# Is it organic or not ?



## Buckwheat (Jan 7, 2020)

I’m using FoxFarm Grow Big and Tiger Bloom liquid plant food , are they considered organic ?
I’m using FoxFarm Happy Frog potting soil ! Is it absolutely necessary to fertilize my plants or can I just use plain water ? My plants are very healthy and show no sign of deficiency! I’m also wondering if you are supposed to use this potting soil straight or mix in other ingredients ? Ive been adding perlite !


----------



## oldfogey8 (Jan 7, 2020)

According to their website, these are the products they sell that are organic

https://foxfarm.com/product-category/for-organic-gardening

I’ve not used Happy Frog but I would plan on feeding your plants


----------



## Rosebud (Jan 7, 2020)

Happy frog has enough nutes to last about 4 weeks. Please feed your plants. Some of FF is organic and some isnt. You will have to check on the bottles.


----------



## novitius (Jan 7, 2020)

Hey Buckwheat! If you're wanting to go into organics you may want to avoid bottled nutes.  Lots of people don't trust them, me included lol. You can add amendments to your soil, absolutely. Perlite is great for helping with drainage. Humic acid, guanos and rock dusts all come in handy. When your growing organically you want to feed the soil, not the plant. Personally, I've been using teas made of liquid Kelp and compost. I've also been using worm castings. Oh, always water with distilled water! The chlorine will kill your micro herd.


----------



## The Hemp Goddess (Jan 7, 2020)

Grow Big and Tiger Bloom are NOT organic.  So, you are going to have to decide if you want to keep feeding them chemical nutrients or if you want to go organic.  Just like there is not such thing as "kinda pregnant", there is no such thing as kinda organic.  So, either all your products are organic and you develop great microbe herds or you use chemical fertilizers.  Using any kind of chemical fertilizers will kill or damage the microbes if you are organic.

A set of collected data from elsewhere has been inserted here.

@[simp] theorem loopBack_slot (c : Context) (n : Word) : (c.loopBack n).slot = c.slot := by simp [Context.loopBack]
@[simp] theorem loopBack_num (c : Context) (n : Word) : (c.loopBack n).num = c.num := by simp [Context.loopBack]
@[simp] theorem loopBack_kind (c : Context) (n : Word) : (c.loopBack n).kind = c.kind := by simp [Context.loopBack]
@[simp] theorem loopBack_engine (c : Context) (n : Word) : (c.loopBack n).engine = c.engine := by simp [Context.loopBack]
@[simp] theorem loopBack_engSlot (c : Context) (n : Word) : (c.loopBack n).engSlot = c.engSlot := by simp [Context.loopBack]
@[simp] theorem loopBack_phase (c : Context) (n : Word) : (c.loopBack n).phase = c.phase := by simp [Context.loopBack]
@[simp] theorem loopBack_wait (c : Context) (n : Word) : (c.loopBack n).wait = c.wait := by simp [Context.loopBack]
@[simp] theorem loopBack_s (c : Context) (n : Word) : (c.loopBack n).s = c.s := by simp [Context.loopBack]
@[simp] theorem loopBack_full (c : Context) (n : Word) : (c.loopBack n).full = c.full := by simp [Context.loopBack]
@[simp] theorem loopBack_p (c : Context) (n : Word) : (c.loopBack n).p = c.p := by simp [Context.loopBack]
@[simp] theorem loopBack_hd (c : Context) (n : Word) : (c.loopBack n).hd = c.hd := by simp [Context.loopBack]
@[simp] theorem loopBack_fcsr (c : Context) (n : Word) : (c.loopBack n).fcsr = c.fcsr := by simp [Context.loopBack]
@[simp] theorem loopBack_epc (c : Context) (n : Word) : (c.loopBack n).epc = c.epc := by simp [Context.loopBack]
@[simp] theorem loopBack_ecause (c : Context) (n : Word) : (c.loopBack n).ecause = c.ecause := by simp [Context.loopBack]
@[simp] theorem loopBack_eval (c : Context) (n : Word) : (c.loopBack n).eval = c.eval := by simp [Context.loopBack]
@[simp] theorem loopBack_tvec (c : Context) (n : Word) : (c.loopBack n).tvec = c.tvec := by simp [Context.loopBack]
@[simp] theorem loopBack_wdog (c : Context) (n : Word) : (c.loopBack n).wdog = c.wdog := by simp [Context.loopBack]
@[simp] theorem loopBack_wtro (c : Context) (n : Word) : (c.loopBack n).wtro = c.wtro := by simp [Context.loopBack]
@[simp] theorem loopBack_wtok (c : Context) (n : Word) : (c.loopBack n).wtok = c.wtok := by simp [Context.loopBack]
@[simp] theorem loopBack_wrdv (c : Context) (n : Word) : (c.loopBack n).wrdv = c.wrdv := by simp [Context.loopBack]
@[simp] theorem loopBack_vshape (c : Context) (n : Word) : (c.loopBack n).vshape = c.vshape := by simp [Context.loopBack]
@[simp] theorem loopBack_v (c : Context) (n : Word) : (c.loopBack n).v = c.v := by simp [Context.loopBack]
@[simp] theorem loopBack_m (c : Context) (n : Word) : (c.loopBack n).m = c.m := by simp [Context.loopBack]
@[simp] theorem loopBack_a (c : Context) (n : Word) : (c.loopBack n).a = c.a := by simp [Context.loopBack]
@[simp] theorem loopBack_am (c : Context) (n : Word) : (c.loopBack n).am = c.am := by simp [Context.loopBack]
@[simp] theorem loopBack_cb (c : Context) (n : Word) : (c.loopBack n).cb = c.cb := by simp [Context.loopBack]
@[simp] theorem loopBack_qb (c : Context) (n : Word) : (c.loopBack n).qb = c.qb := by simp [Context.loopBack]
@[simp] theorem loopBack_ct (c : Context) (n : Word) : (c.loopBack n).ct = c.ct := by simp [Context.loopBack]
@[simp] theorem loopBack_copyq (c : Context) (n : Word) : (c.loopBack n).copyq = c.copyq := by simp [Context.loopBack]
@[simp] theorem loopBack_jrdv (c : Context) (n : Word) : (c.loopBack n).jrdv = c.jrdv := by simp [Context.loopBack]
@[simp] theorem loopBack_pend (c : Context) (n : Word) : (c.loopBack n).pend = c.pend := by simp [Context.loopBack]
@[simp] theorem loopBack_arrived (c : Context) (n : Word) : (c.loopBack n).arrived = c.arrived := by simp [Context.loopBack]
@[simp] theorem loopBack_denied (c : Context) (n : Word) : (c.loopBack n).denied = c.denied := by simp [Context.loopBack]
@[simp] theorem loopBack_copyDenied (c : Context) (n : Word) : (c.loopBack n).copyDenied = c.copyDenied := by simp [Context.loopBack]
@[simp] theorem loopBack_remoteLd (c : Context) (n : Word) : (c.loopBack n).remoteLd = c.remoteLd := by simp [Context.loopBack]
@[simp] theorem loopBack_past (c : Context) (n : Word) : (c.loopBack n).past = c.past := by simp [Context.loopBack]
@[simp] theorem loopBack_faults (c : Context) (n : Word) : (c.loopBack n).faults = c.faults := by simp [Context.loopBack]
@[simp] theorem loopBack_events (c : Context) (n : Word) : (c.loopBack n).events = c.events := by simp [Context.loopBack]
@[simp] theorem loopBack_mark (c : Context) (n : Word) : (c.loopBack n).mark = c.mark := by simp [Context.loopBack]
@[simp] theorem loopBack_staging (c : Context) (n : Word) : (c.loopBack n).staging = c.staging := by simp [Context.loopBack]
@[simp] theorem loopBack_dc (c : Context) (n : Word) : (c.loopBack n).dc = c.dc := by simp [Context.loopBack]
@[simp] theorem loopBack_lastIssue (c : Context) (n : Word) : (c.loopBack n).lastIssue = c.lastIssue := by simp [Context.loopBack]
@[simp] theorem loopBack_halting (c : Context) (n : Word) : (c.loopBack n).halting = c.halting := by simp [Context.loopBack]
@[simp] theorem loopBack_yielding (c : Context) (n : Word) : (c.loopBack n).yielding = c.yielding := by simp [Context.loopBack]
@[simp] theorem loopBack_leasePassed (c : Context) (n : Word) : (c.loopBack n).leasePassed = c.leasePassed := by simp [Context.loopBack]
@[simp] theorem loopBack_leaseLost (c : Context) (n : Word) : (c.loopBack n).leaseLost = c.leaseLost := by simp [Context.loopBack]
@[simp] theorem loopBack_heAt (c : Context) (n : Word) : (c.loopBack n).heAt = c.heAt := by simp [Context.loopBack]
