-- ==== Sys2Proof/Tests/Slice0.lean ====
section
/-! SUPPORT. The model's own tests: terms that are no instructions, a word of every instruction written out from the spec's encodings, one step on
small states, and for each statement a state and operands that meet its hypotheses. Expected values are the spec's. -/
namespace Sys2Proof.Tests
set_option Elab.async false
open Sys2Proof Sys2Proof.Machine

/-! The witness of a statement `Obligations.X` is `witness_X`, with these further ones for the parts of a statement:
LoopControl: LoopBreak. AccessChecks: ScopeTrap. RoundingAndArithmetic: FormatRoundTrip, ExactArithmetic. VectorElements: RoundedElements, ExactElements.
MasksAndReductions: MasksAndMoves, ReduceAndPack. ConversionsAndBlocks: Conversions, BlockQuantise. VectorStreams: RouteStreams, TroughTiles.
VectorMemory: VectorLoads, VectorStores. StepWords: TokensAndStarts, StepStarts, StepWordsArm. StepsRun: StepLoops, StepsFire, StepEnds. CopiesIssue: CopyControl.
CopiesRun: Contributions. HearthLeaseAndShapes: HearthLease, HearthShapes. HearthRegisters: HearthVersions. FreezeAndThaw: FreezeImage.
WaveAdmission: WaveAdmission_west, WaveAdmission_south. WavesAtCells: WaveTimes. ChargesQuotasYields: ChargesAndQuotas, YieldDecision.
KillsAndRollbacks: KillSequence, RollbackAndScrub. ResultsAndStores: ResultsLand, StoresMove. WaitsAndWatchdogs: QuiescentWatchdog. FabricMessages: PacketOk, FabricData.
SideInfoAndCoding: SideInfo, Coding, Decoding, DecodingSpan. RemoteMemory: RemoteAnswers, RemoteWindows. HostCommands: CommandChecks, VfCommands, EntryCommands, RegionCommands, ImageCommand.
DecodeWords and ResetState have no hypothesis. -/

/-! ## A small machine: one running instance of VF 0 on the engines 0, every virtual address below 1 GiB mapped to itself -/

/-- The next state of an outcome. -/
def nextOf (o : Host.Outcome State Fault Refusal) : Option State :=
  match o with
  | .next t => some t
  | .fault _ => none
  | .refused _ => none

/-- The bytes of eight-byte words at an address, as memory lists them. -/
def cellsAt (a : Nat) (ws : List Nat) : Memory := ((ws.flatMap (fun w => natBytes w 8)).zipIdx).filterMap (fun (b, i) => if b = 0 then none else some (a + i, b))

/-- Tables of stage 2 at 0x1000 and of stage 1 at 0x3000: 1 GiB leaves, all of them over the first GiB. At 1 GiB the page is FP32, at 2 GiB BF16, at 3 GiB PRIV. -/
def tables : Memory :=
  cellsAt 0x1000 [0x2001] ++ cellsAt 0x2000 [0x5F] ++ cellsAt 0x3000 [0x4001] ++ cellsAt 0x4000 [0x25F, 0x65F, 0xA5F, 0x05F]

/-- The entry of the instance: core, copy engine and Hearth 0, VF 0, region 1, RUNNING. -/
def entry0 : Slot :=
  newSlot (setField (setField (setField (setField (setField (setField 0 1023 896 1) 895 832 1) 831 800 1) 684 677 1) 119 104 1) 2 0 2) 1 0

/-- The machine with a context of a kind current, TVEC 0x400, its registers s1 to s7 holding 1 to 7. -/
def world (k : Kind) : State :=
  { State.reset with
    cur := { wordContext k 0 with tvec := 0x400, pc := 0x100, s := Vector.ofFn (fun i : Fin 32 => BitVec.ofNat 64 (if i.val < 8 then i.val else 0)) }
    mem := tables
    rcbs := [(0, rootRcb), (1, newNode (tenantBits 0) 4)]
    images := [(1, ⟨0, bareHeader, [⟨0, 0x1000, k⟩], [], [], []⟩)]
    vfs := [(0, ⟨0, 1, 0x77, some 0x3000, some 0x1000, [], 0, [], []⟩)]
    slots := [(0, entry0)]
    boot := { Boot.reset with phase := .up, mgmt := [0x77] } }

/-- s register n of the current context set. -/
def withS (s : State) (n : BitVec 5) (v : Word) : State := s.setCur (fun c => c.putS n v)
/-- s register n empty. -/
def without (s : State) (n : BitVec 5) : State := s.setCur (fun c => c.empty n)

theorem access_of {sc : Option (Scope × Bool)} {va : Word} {n : Nat} {r : BitVec 3} {p : Passed} {ps : List Piece} {s : State} (hp : p.pc = s.cur.pc)
    (h : (scalarAccess sc va n r s).toOption = some (ps, s.setCur (fun c => { c with past := some p }))) : AccessOk s sc va n r p ps := by
  refine ⟨hp, ?_⟩
  revert h
  cases scalarAccess sc va n r s <;> simp [Except.toOption]
theorem scopeFor_new {s : State} {c : BitVec 3} {sc : Scope} {dem : Bool} (h : s.cur.passed = none) (hs : ScopeIs s c sc dem) : ScopeFor s c sc dem := by
  unfold ScopeFor
  rw [h]
  exact hs
theorem scopeFor_kept {s : State} {c : BitVec 3} {sc : Scope} {dem : Bool} (h : s.cur.passed.bind (·.scope) = some (sc, dem)) : ScopeFor s c sc dem := by
  unfold ScopeFor
  rw [h]

/-- The page of an address below 1 GiB. -/
def rawPageAt (pa : Nat) : PageInfo := ⟨pa, .rc, .coh, 0, false, false, none⟩

theorem test_world_translates : translateFull (world .cc) 0 0x10008 3 = .ok (rawPageAt 0x10008) := by decide +kernel
theorem test_world_memory : (world .cc).mem.wf = true := by decide +kernel

/-- An effect that goes on with a result for which `p` holds. -/
theorem act_ok_of {α : Type} {a : Act α} {s : State} (p : α → Bool) (h : ((a s).toOption.any (fun r => p r.1)) = true) : ∃ x t, a s = .ok (x, t) ∧ p x = true := by
  revert h
  cases hs : a s with
  | error e => simp [Except.toOption]
  | ok r => exact fun h => ⟨r.1, r.2, rfl, by simpa [Except.toOption] using h⟩
theorem step_ok_of {α : Type} {a : StepAct α} {s : State} (p : α → State → Bool) (h : ((a s).toOption.any (fun r => p r.1 r.2)) = true) :
    ∃ x t, a s = .ok (x, t) ∧ p x t = true := by
  revert h
  cases hs : a s with
  | error e => simp [Except.toOption]
  | ok r => exact fun h => ⟨r.1, r.2, rfl, by simpa [Except.toOption] using h⟩
theorem nothing_of {s : State} {sc : Scope} (h : s.releaseDeps s.cur true sc = []) (h1 : s.l1 = []) : NothingOwed s sc := ⟨h, fun core _ => by rw [h1]; rfl⟩
/-- The windows of the instance: four rendezvous points from 8 on, four troughs from 2 on. -/
def windowed (s : State) : State := s.setCur (fun c => { c with wrdv := 0x400000008, wtro := 0x400000002 })
/-- Two slots of 64 bytes; `x` and `y` are their states, `h` the head, c claimed, f filled. -/
def trough (x y : SlotState) (h c f : Nat) : Trough := ⟨0x40, 2, 64, false, true, false, h, 0, c, f, [x, y], [7, 9], [0, 0], 0, .reset, .reset⟩
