/-- Wait until a transaction barrier leaves a phase (spec/19 R364). -/
def execTbwait (d a b : Reg) (p : Bool) (s : State) : Host.Outcome State Fault Refusal :=
  .next (slot s (fun k =>
      let r := barrierSegs s k.n { r := true } (k.rs a) 16
      let x := (segsOk r).headD { va := 0, pa := 0, len := 16, at_ := 0 }
      let bad := poisoned s (localPa x.pa) 16
      let advance := barrierPhase s x ≠ (k.rs b).toNat % 16
      -- the counted arrivals are in the copy that the observer's die reads (spec/10 R204)
      let come := !advance || !s.updates.any fun u => u.die = dieOf (coreOf k.n) && meet u.pa u.len (localPa x.pa) 32
      let held := k.before.order.any fun o => o.paths.contains .b && o.reads && !depsMet s k.n o.after
      let own := k.before.acc.any fun e => e.path = .b && !e.home && segsMeet e.segs (segsOk r)
      { names := snames [d, a, b], reads := snames [a, b], ready := segsLive s (segsOk r) && !own && !held && come,
        checks := bankChecks s k.n { r := true } (k.rs a) 32 16 2 ++
          [if bad then some { cause := .dataAbort, addr := x.va, late := true } else none],
        wait := if !p && !advance then some (.tbwait (localPa x.pa) ((k.rs b).toNat % 16) x.key) else none })
    fun k s =>
      let r := barrierSegs s k.n { r := true } (k.rs a) 16
      let x := (segsOk r).headD { va := 0, pa := 0, len := 16, at_ := 0 }
      let s := installSegs s (coreOf k.n) .dtlb (asidOf s k.n) (segsOk r)
      -- only an observed advance is an acquire (spec/10 R204)
      let s := if barrierPhase s x = (k.rs b).toNat % 16 then s else (mergeClock s k.n (localPa x.pa) 16).modSeq k.n fun q => { q with ordered := true }
      s.ws k d (BitVec.ofNat 64 (barrierPhase s x)))

/-! ### Format, views, held state (spec/06 R107-R110) -/

def execFmt (a : Reg) (s : State) : Host.Outcome State Fault Refusal :=
  .next (slot s (fun _ => { names := snames [a], reads := snames [a] }) fun k s =>
    s.modIssue fun x => { x with fmtWrite := some ((k.rs a).setWidth 32) })
def execFmti (imm : BitVec 20) (s : State) : Host.Outcome State Fault Refusal :=
  .next (slot s (fun _ => {}) fun k s => s.modIssue fun x => { x with fmtWrite := some (BitVec.ofNat 32 (immWide k 20 imm.toNat).2) })

/-- The view a scalar describes (spec/04 R62), and its check (R64). -/
def viewOfWord (x : Word) : View := { base := fld x.toNat 31 0, size := fld x.toNat 63 32 }
def viewFits (q : Seq) (v : View) : Bool := v.base % 64 = 0 && v.size % 64 = 0 && v.base + v.size ≤ q.winSize
def execVset (w : BitVec 3) (a : Reg) (s : State) : Host.Outcome State Fault Refusal :=
  .next (slot s (fun k => { names := snames [a], reads := snames [a], view := viewFits k.before (viewOfWord (k.rs a)) }) fun k s =>
    s.modSeq k.n fun q => { q with views := q.views.set w.toNat (viewOfWord (k.rs a)) })

def execUnhold (m : BitVec 6) (s : State) : Host.Outcome State Fault Refusal :=
  .next (slot s (fun _ => {}) fun k s => clearHeld s k m.toNat)

/-! ### Phase marker and superstep (spec/22 R425, spec/21 R414) -/

def execPhase (imm : BitVec 14) (s : State) : Host.Outcome State Fault Refusal :=
  .next (slot s (fun _ => {}) fun k s => s.modSeq k.n fun q => { q with phase := (immWide k 14 imm.toNat).2 % 2 ^ 16 })

/-- Record the module domain's phase count; wait for an armed checkpoint (spec/21 R414). -/
def execStep (s : State) : Host.Outcome State Fault Refusal :=
  .next (slot s (fun k => { checks := [need (!(s.ctxOf k.n).isTask && !k.before.withdrawn.getLsbD 2) .illegalInstr flagDomain] }) fun k s =>
    let c := s.ctxOf k.n
    let s := s.modSeq k.n fun q => { q with stepno := phaseCount c .module (coreOf k.n) % 2 ^ 32 }
    if c.armed.isSome then afterwards s (.waits .step) else s)

/-! ### Compare-and-trap, software trap (spec/06 R111, R112) -/

def execCtrap (a b : Reg) (s : State) : Host.Outcome State Fault Refusal :=
  .next (slot s (fun k =>
        { names := snames [a, b], reads := snames [a, b],
          checks := [if k.rs a = k.rs b then none
        else some { cause := .compareMismatch, addr := (k.rs a).toNat, aux := (k.rs b).toNat }] }) fun _ s => s)

def execTrap (imm : BitVec 20) (s : State) : Host.Outcome State Fault Refusal :=
  .next (slot s (fun _ => {}) fun k s =>
    afterwards s (.trap { cause := .softTrap, slot := k.pos, info := (immWide k 20 imm.toNat).2 }))

/-! ### User-level interrupts (spec/20 R381, R382) -/

def execUret (s : State) : Host.Outcome State Fault Refusal :=
  .next (slot s (fun k => { checks := [need k.before.inHandler .illegalInstr] }) fun _ s => afterwards s .uret)

def uliApply (op : UliOp) (old v : BitVec 2) : BitVec 2 := match op with
  | .wr => v | .set => old ||| v | .clr => old &&& ~~~ v
def execUlimask (op : UliOp) (bits : BitVec 2) (s : State) : Host.Outcome State Fault Refusal :=
  .next (slot s (fun _ => {}) fun k s => s.modSeq k.n fun q => { q with ulimask := uliApply op q.ulimask bits })

/-! ### Control registers (spec/04 R74, R75, spec/06 R114) -/

/-- The sequencer whose identity a core of a twin pair shows (spec/20 R387). -/
def twinSeq (s : State) (n : Nat) : Nat := match (s.core (coreOf n)).twinOf with
  | some e => 4 * e + sqOf n
  | none => n
/-- LBSTAT: the sequencer's own slots at their physical numbers (spec/08 R154). -/
def lbstat (c : Core) (n : Nat) : Nat := (c.ls.zipIdx.map fun (l, k) => match l.owner, l.tile with
  | some m, some t => if m = n then (128 + (if l.partial_ then 64 else 0) + t) * 2 ^ (8 * k) else 0
  | _, _ => 0).foldl (· + ·) 0
/-- The value of a control register of sequencer `n`, whose registers are `q` (spec/04 R74). -/
def cregOf (s : State) (n : Nat) (q : Seq) (fmt : BitVec 32) (pc r : Nat) : Nat :=
  let f := if q.ctx.isSome then (s.ctxOf n).func else q.lastFunc.getD 0
  let core := s.core (coreOf n)
  match r with
  | 0x00 => if q.ctx.isSome || q.lastFunc.isSome then seqId s (twinSeq s n) else 0
  | 0x01 => s.sys.modid * 512 + coreOf (twinSeq s n)
  | 0x02 => q.ctxid
  | 0x03 => q.asidReg
  | 0x04 => if q.ctx.isSome then (kernelAt (s.ctxOf n) pc).1 else q.kernid
  | 0x05 => q.dmr.toNat
  | 0x06 => q.ulivec
  | 0x07 => q.ulimask.toNat + (if q.inHandler then 2 ^ 63 else 0)
  | 0x08 => q.ulist.toNat + 16 * q.uliChan
  | 0x09 => q.prebud
  | 0x0A => lbstat core n
  | 0x0B => q.rowprog
  | 0x0C => q.stepno
  | 0x0D => q.phase
  | 0x0E => q.portst.toNat
  | 0x0F => core.cwlim.toNat
  | 0x10 => (s.die (dieOf (coreOf n))).drpth.toNat
  | 0x11 => core.frzcnt.toNat
  | 0x12 => core.strikes.toNat
  | 0x13 => core.cycle.toNat
  | 0x14 => s.sys.dtime
  | 0x15 => fmt.toNat
  | 0x16 => q.winBase
  | 0x17 => q.winBase + q.winSize - 1
  | 0x18 => (s.func f).weltspl.toNat
  | 0x19 => (s.func f).weltref.toNat
  | 0x1A => q.aeprog
  | _ => (viewAt q (r - 0x20)).size * 2 ^ 32 + (viewAt q (r - 0x20)).base
/-- The value `crd` reads: registers as they stood before the bundle. -/
def readCreg (s : State) (k : Issue) (r : Nat) : Nat := cregOf s k.n k.before k.fmt k.pc r

/-- Registers marked FW: a program's access traps. -/
def firmwareReg (r : Nat) : Bool := r = 0x0F || r = 0x10
def writableReg (r : Nat) : Bool := r = 0x05 || r = 0x06 || r = 0x07 || r = 0x08 || r = 0x0E || r = 0x15

def execCrd (d : Reg) (n : BitVec 8) (s : State) : Host.Outcome State Fault Refusal :=
  .next (slot s (fun _ => { names := snames [d], checks := [need (!firmwareReg n.toNat) .permission] }) fun k s =>
    s.ws k d (BitVec.ofNat 64 (readCreg s k n.toNat)))

/-- The writes of spec/06 R114: FMT through the shadow; W1C registers clear the bits written as one; DMR cannot gain a
bit that was clear at launch. -/
def writeCreg (s : State) (k : Issue) (r : Nat) (v : Word) : State := match r with
  | 0x05 => s.modSeq k.n fun q => { q with dmr := v.setWidth 4 &&& q.dmr0 }
  | 0x06 => s.modSeq k.n fun q => { q with ulivec := v.toNat % 2 ^ 18 }
  | 0x07 => s.modSeq k.n fun q => { q with ulimask := v.setWidth 2 }
  | 0x08 => s.modSeq k.n fun q => { q with ulist := q.ulist &&& ~~~ (v.setWidth 2), uliChan := q.uliChan &&& (15 - fld v.toNat 7 4) }
  | 0x0E => s.modSeq k.n fun q => { q with portst := q.portst &&& ~~~ (v.setWidth 16) }
  | 0x15 => s.modIssue fun x => { x with fmtWrite := some (v.setWidth 32) }
  | _ => s

def execCwr (n : BitVec 8) (a : Reg) (s : State) : Host.Outcome State Fault Refusal :=
  .next (slot s (fun _ => { names := snames [a], reads := snames [a], checks := [need (writableReg n.toNat) .permission] }) fun k s =>
    writeCreg s k n.toNat (k.rs a))

end Sys2Proof.Machine
end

Like Rosebud mentioned, the Happy Frog soil will take you for a few weeks, but you are going to need to feed your plants.  When they are small, their nutrient needs aren't great, but as the get bigger and start flowering, they need food.  You may want to check out making up a super soil for your next grow.  Like Novitus, I do not use bottled nutrients, but enhance my soil with additives and use teas.  While you do not need to use distilled water, you do need water without chlorine.  This is true whether you have an organic grow or not.  Plants do not like chlorine.  If you let your water sit out for 24 hours or so, the chlorine will evaporate out.  This is not true of chloramine however.

Good luck with your grow!


----------



## oldfogey8 (Jan 7, 2020)

A word of warning about distilled or filtered water. You will probably need to add calcium and magnesium. I found out that out when I used filtered water last grow. I just let my water sit out for a few days to let the chlorine evaporate. If your water is treated with chloramine though you may need to go with filtered/ro/distilled. I have read that chloramine does not evaporate well. I used General Organics organic nutrient line and though it is liquid(and the organicness May be questionable) it has worked for me. I only do small grows so I don’t need a lot. Some folks here use kelp4less for their dry amendment source.

Edit:THG beat me to it...


----------



## Buckwheat (Jan 7, 2020)

Thanks to all of you hippies for the excellent info and advice !
MP is awesome ! I would like to use bat guano , worm casting and possibly steer manure ! I’ve seen many recipes on this site and will start experimenting ! I’m going to start using distilled H2O and see if it makes a difference ! The last thing I want is to kill my microbe herds ! That why I wanted to know whether or not I was organic ! I’ll use my used Liquid fertilizer on my house plants and perennials ! Thanks again !
I’m still looking for Spanky and Alfalfa ! Anybody seen um?


----------



## 2RedEyes (Jan 7, 2020)

Careful adding a lot of manure based nitrogen...it needs to compost a bit before it’s ready for consumption by plants...


----------



## Keef (Jan 7, 2020)

I farm the beneficial microbes in Voodoo Juice in my aeropoonics boxes -- They take care of my plants -- Don't know if that is organic or not but live verus dead res. I gotta have my live water !--I'm out right now and it sux -- but once a month nute res change only innoculate with it when starting a fresh box --  Something go wrong -- My fault ?- Your fault ?- Nobody's fault ? -- Throw that nute water out clean the box and mix a fresh batch -- rinse the roots off and put them back in the box  !- Aero ?- Sound all high tech ?-- $50 a box - run them until they fall apart only changing the nute water -- 12 gallons in each 35 gallon box spray straight up at the roots - So is it Organic ?-- If this formula is not I could adapt and next run could be but why fix something that ain't broke ?--


----------



## burnin1 (Jan 7, 2020)

Composted steer manure has a lot of salt I am told.    I used to use chicken manure on my tomatoes with good results.  However tomatoes and cannabis are different.  I would stick with the bat guano if you want to use manure.


----------



## AladinSane (Mar 30, 2020)

Use only Advanced line of organic nutes and Sunshine Mix # 4 for soilless organic gardening. Also only water from the bottom of the pots. Never had any bugs in 9 years of indoor growing.


----------